One of my friends has 1 child, but wants more. She had a miscarriage several years ago when trying for a second child, and has not been able to get pregnant since. She’s losing hope that her son will have a sibling. My heart broke when she mentioned that she wished someone had warned her that she may have more difficulties getting pregnant if she waited until she was older to start a family. She’s an amazing person with a very successful career, and has no doubt made and will continue to make a world of difference in the lives of many people. As women, do we really have to decide between a successful career and having children? Being a mother of 3 daughters, I sure hope not, and in terms of having this discussion with them when they’re older, I’m honestly not sure what is best. At the time of my life when I was making big career decisions, I was told that a woman can’t have both a career and a family because it’s not possible. This may have been one of the biggest reasons I decided not to go to medical school. I did not think that I would be able to have kids and be a doctor. I ended up still having a busy career, and even returned to medicine later in life to become a Physician Assistant (PA) after having my 2 older daughters, but I do wonder what my life would be like if I had gone to medical school when I was in my 20s. Is ignorance bliss or should our daughters be able to make their own informed decisions? From what perspective should we give? I don’t think that there is a right answer because everyone is so different. Fortunately, I have a little bit of time to figure things out with my girls, but from the medical perspective, this is what we know:

Women in their late 20s are almost half as fertile as women in their early 20s. In addition, older and younger women are at risk for the same pregnancy complications, but older women are at increased risk for some of these problems. There is an increased rate of miscarriage in older women probably due to a decline in egg quality. Changes in hormonal and uterine function may contribute.

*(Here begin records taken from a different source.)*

-- ==== Sys2Proof/Machine/Lanes.lean ====
section
/-! DEFINITION. Serial lanes as the functions behind them see them: states and rates (Tables 17-5, 18-1, 18-3), LANE_STATE
(R712), and the calibration before an enable (R700). -/

namespace Sys2Proof.Machine

/-! ### Which function uses a lane (R371, R259, R225, R437) -/

/-- The split of a quad: 3 (1 × 4 lanes) at cast-on. -/
def quadSplit (s : State) (q : Nat) : Nat := tget 3 s.bb.splits q

/-- The lanes of the input that lane `n` starts, 0 when it starts none. -/
def inputLanes (s : State) (n : Nat) : Nat :=
  let j := n % 4
  match quadSplit s (n / 4) with
  | 0 => 1
  | 1 => if j = 0 || j = 2 then 2 else 0
  | 2 => if j = 0 then 2 else if j = 1 then 0 else 1
  | _ => if j = 0 then 4 else 0

/-- The enabled output that uses V lane `i`. -/
def laneOutput (s : State) (i : Nat) : Option Nat :=
  (s.scan.outs.find? fun x => x.2.en && x.1 ≤ i && i < x.1 + 2 ^ orLanes (outRec s x.1)).map Prod.fst

/-- The enabled input that uses I lane `i`. -/
def laneInput (s : State) (i : Nat) : Option Nat :=
  (s.bb.ins.find? fun x => x.2.en && x.1 ≤ i && i < x.1 + inputLanes s x.1).map Prod.fst

/-- The port that N lane `i` belongs to: the first port of its pair in 100 Gb/s mode, else its own (R225). -/
def lanePort (s : State) (i : Nat) : Nat := if tget false s.net.mode100 (i / 2) then i - i % 2 else i

/-- The module works as one of a pair. -/
def pairMode (m : Mode) : Bool := m == .lead || m == .follow || m == .knitUp || m == .drill

/-- An enabled function uses lane `i`. -/
def laneUsed (s : State) (i : Nat) : Bool :=
  if i < 48 then (laneOutput s i).isSome
  else if i < 64 then (laneInput s (i - 48)).isSome
  else if i < 72 then (tget {} s.net.ports (lanePort s (i - 64))).en
  else if i < 80 then s.hif.linkUp && i - 72 < fld s.hif.link 7 4
  else pairMode s.pwr.mode || s.pair.linkUp

/-- The function sends or receives over lane `i`. -/
def laneLive (s : State) (i : Nat) : Bool :=
  if i < 48 then match laneOutput s i with
    | some o => (outGet s o).up
    | none => false
  else if i < 64 then match laneInput s (i - 48) with
    | some n => (tget {} s.bb.ins n).trained
    | none => false
  else if i < 72 then (tget {} s.net.ports (lanePort s (i - 64))).up
  else if i < 80 then s.hif.linkUp
  else s.pair.linkUp && bitOf s.pair.lanes (i - 80)

/-! ### States and events -/

/-- Lanes of an N port, of an input. -/
def portLaneList (s : State) (p : Nat) : List Nat := if tget false s.net.mode100 (p / 2) then [64 + p, 64 + p + 1] else [64 + p]
def inputLaneList (s : State) (n : Nat) : List Nat := (List.range (inputLanes s n)).map fun j => 48 + n + j

/-- A lane is being calibrated, or runs a test loop: its function receives nothing (R702, Table 18-4). -/
def laneOut (s : State) (i : Nat) : Bool := let o := (tget {} s.lane.lanes i : Lane).ovl; o == 3 || o == 4

/-- Lane `i`. -/
def laneGet (s : State) (i : Nat) : Lane := tget {} s.lane.lanes i

/-- The block with a lane changed by a function. -/
def laneUpd (i : Nat) (f : Lane → Lane) (s : State) : State :=
  { s with lane := { s.lane with lanes := tupd {} i f s.lane.lanes } }

/-- A lane's state (Table 18-3). -/
def laneState (s : State) (i : Nat) : Nat :=
  let o := (laneGet s i).ovl
  if o != 0 then o else if !laneUsed s i then 6 else if laneLive s i then 0 else 1

/-- A lane's rate code (Table 17-5); 0 while no function uses it. -/
def laneRate (s : State) (i : Nat) : Nat :=
  if !laneUsed s i then 0
  else if i < 48 then match laneOutput s i with | some o => orRate (outRec s o) | none => 0
  else if i < 64 then match laneInput s (i - 48) with | some n => (tget {} s.bb.ins n).rate | none => 0
  else if i < 72 then b1 (tget false s.net.mode100 ((i - 64) / 2))
  else if i < 80 then fld s.hif.link 2 0
  else 1

/-- LANE_STATE (Table 18-7): a change from `old` to the lane's present state. -/
def laneEvent (i old cause micros : Nat) (s : State) : State :=
  raise 0x5C [pack [(31, 24, i), (23, 21, laneState s i), (20, 18, old), (17, 10, cause)], w32 micros,
    w32 (laneGet s i).errs] s

/-- A lane enters a state that stands over its function's (recalibrating, loop, deep), with LANE_STATE. -/
def laneEnter (ovl cause : Nat) (i : Nat) (s : State) : State :=
  let old := laneState s i
  laneEvent i old cause 0 (laneUpd i (fun x => { x with ovl := ovl, cause := cause, since := t2Ns s, wait := false }) s)

/-- A lane leaves such a state, with LANE_STATE and the time it took. -/
def laneLeave (cause : Nat) (i : Nat) (s : State) : State :=
  let old := laneState s i
  let d := (t2Ns s - (laneGet s i).since) / 1000
  laneEvent i old cause d (laneUpd i (fun x => { x with ovl := 0, loop := 0, cause := 0 }) s)

/-! ### Calibration at an enable (R700) -/

/-- The first of some lanes whose cast-on calibration failed. -/
def laneBroken (s : State) (is : List Nat) : Option Nat := is.find? fun i => !(laneGet s i).cal

/-- RESOURCE_HELD for a lane. -/
def laneHeld (i : Nat) : Reply := held 0xFF (0x300 + i)

/-- An enable of a function on some lanes: refused for a broken lane; at once where none of them is in state 6; else its lanes
calibrate first and the command completes at their end. -/
def laneEnable (is : List Nat) (target : Nat) (arg : List Nat) (work : State → State × Reply) (s : State) : State × Reply :=
  match laneBroken s is with
  | some i => (s, laneHeld i)
  | none =>
    let cold := is.filter fun i => laneState s i == 6
    if cold.isEmpty then work s else (cold.foldl (fun st i => laneEnter 3 5 i st) s, .later target arg)

/-! ### Registers (R675, R676) -/

/-- LN_LANEi. -/
def lnStatus (s : State) (i : Nat) : W32 :=
  let x := laneGet s i
  pack [(31, 29, laneState s i), (28, 26, x.loop), (25, 22, laneRate s i), (15, 0, sat16 x.recals)]

/-- Reads of the LN block. -/
def lnPeek (off : Nat) (s : State) : Option W32 :=
  let a := off - 0x6000
  if off < 0x6000 || 0x7000 ≤ off then none
  else if a < 4 * 84 then some (lnStatus s (a / 4))
  else if 0x200 ≤ a && a < 0x200 + 4 * 84 then some (w32 (laneGet s ((a - 0x200) / 4)).errs)
  else none

/-- A read of LN_ERRi clears it. -/
def lnClear (off : Nat) (s : State) : State := laneUpd ((off - 0x6200) / 4) (fun x => { x with errs := 0 }) s

end Sys2Proof.Machine
end

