/-! ### Origins (R202 to R206) -/

/-- The origin of a frame or access unit from its RTP timestamp: ns, from arrival or not. -/
def originOf (e : StreamE) (rtp : W32) (arrival : Nat) (arrMode : Bool) : Nat × Bool :=
  let arr := (arrival - recPathLat e.rcd * 1000000, true)
  match recOrigin e.rcd with
  | 0 =>
    let (sec, ns) := originLocked rtp (recMediaOfs e.rcd) (arrival / 1000000000) (arrival % 1000000000)
    (sec * 1000000000 + ns, false)
  | 1 =>
    match e.anchor with
    | some a => if arrMode then arr else (originAnchored rtp a.rtp a.ns, false)
    | none => arr
  | _ => arr

/-- An anchor has outlived its lifetime (R206). -/
def anchorOld (e : StreamE) (now : Nat) : Bool :=
  match e.anchor with
  | some a => decide (a.at_ + recAnchorLife e.rcd * 1000000000 < now)
  | none => true

/-- ORIGIN_MODE (Table 05-5): the stream, the mode now used and the cause. -/
def originEvent (k mode cause : Nat) (s : State) : State :=
  raise 0x0D [pack [(31, 24, k), (23, 16, mode), (15, 8, cause)], w32 (strGet s k).nextFrame] s

/-- A frame or access-unit boundary of a stream: a new record and a new anchor take effect (R204, R238), and the origin mode of
the unit that opens is settled (R206). -/
def boundary (k : Nat) (s : State) : State :=
  let s1 := strUpd k (fun e => { e with rcd := e.next.getD e.rcd, next := none, home := e.nextHome.getD e.home, nextHome := none,
                                        anchor := (match e.anchorNext with | some a => some a | none => e.anchor), anchorNext := none }) s
  let e := strGet s1 k
  if recOrigin e.rcd != 1 || strFormat e == 6 then strUpd k (fun x => { x with arrMode := none }) s1
  else
    let arr := anchorOld e (t2Ns s)
    let s2 := strUpd k (fun x => { x with arrMode := some arr }) s1
    if arr && e.arrMode != some true then originEvent k 2 1 s2
    else if !arr && e.arrMode == some true then originEvent k 1 2 s2
    else s2

end Sys2Proof.Machine
end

Pregnancy complications that occur more often in women of advanced maternal age include ectopic pregnancy, some congenital anomalies (i.e. down syndrome), fetal chromosomal abnormalities, placenta previa, preeclampsia, gestational diabetes, cesarean delivery, postpartum hemorrhage, hysterectomy, thrombosis, preterm birth, low birth rate (LBW), perinatal mortality, and maternal death. Advanced maternal age may also increase risk of still birth, autism spectrum disorders, and twin pregnancy. Interestingly, when compared to singleton pregnancies, outcomes in older women are as good or better than in younger women.

On the other hand, maternal age has been found to be related to improved immunization rates, language development, frequency of unintentional injuries and social development in children up to age 5.

At Layla, we hope to make getting pregnant easier, less time consuming, more convenient, and effortless in order to save you time and reduce the stress that can be experienced with trying to conceive regardless of your goals or what is going on in your life.


Fretts RC. Effects of advanced maternal age on pregnancy. Wilkins-Haug L, Simpson LL, and Eckler K, ed. UpToDate. Waltham, MA: UpToDate Inc. (Accessed on August 25, 2019.)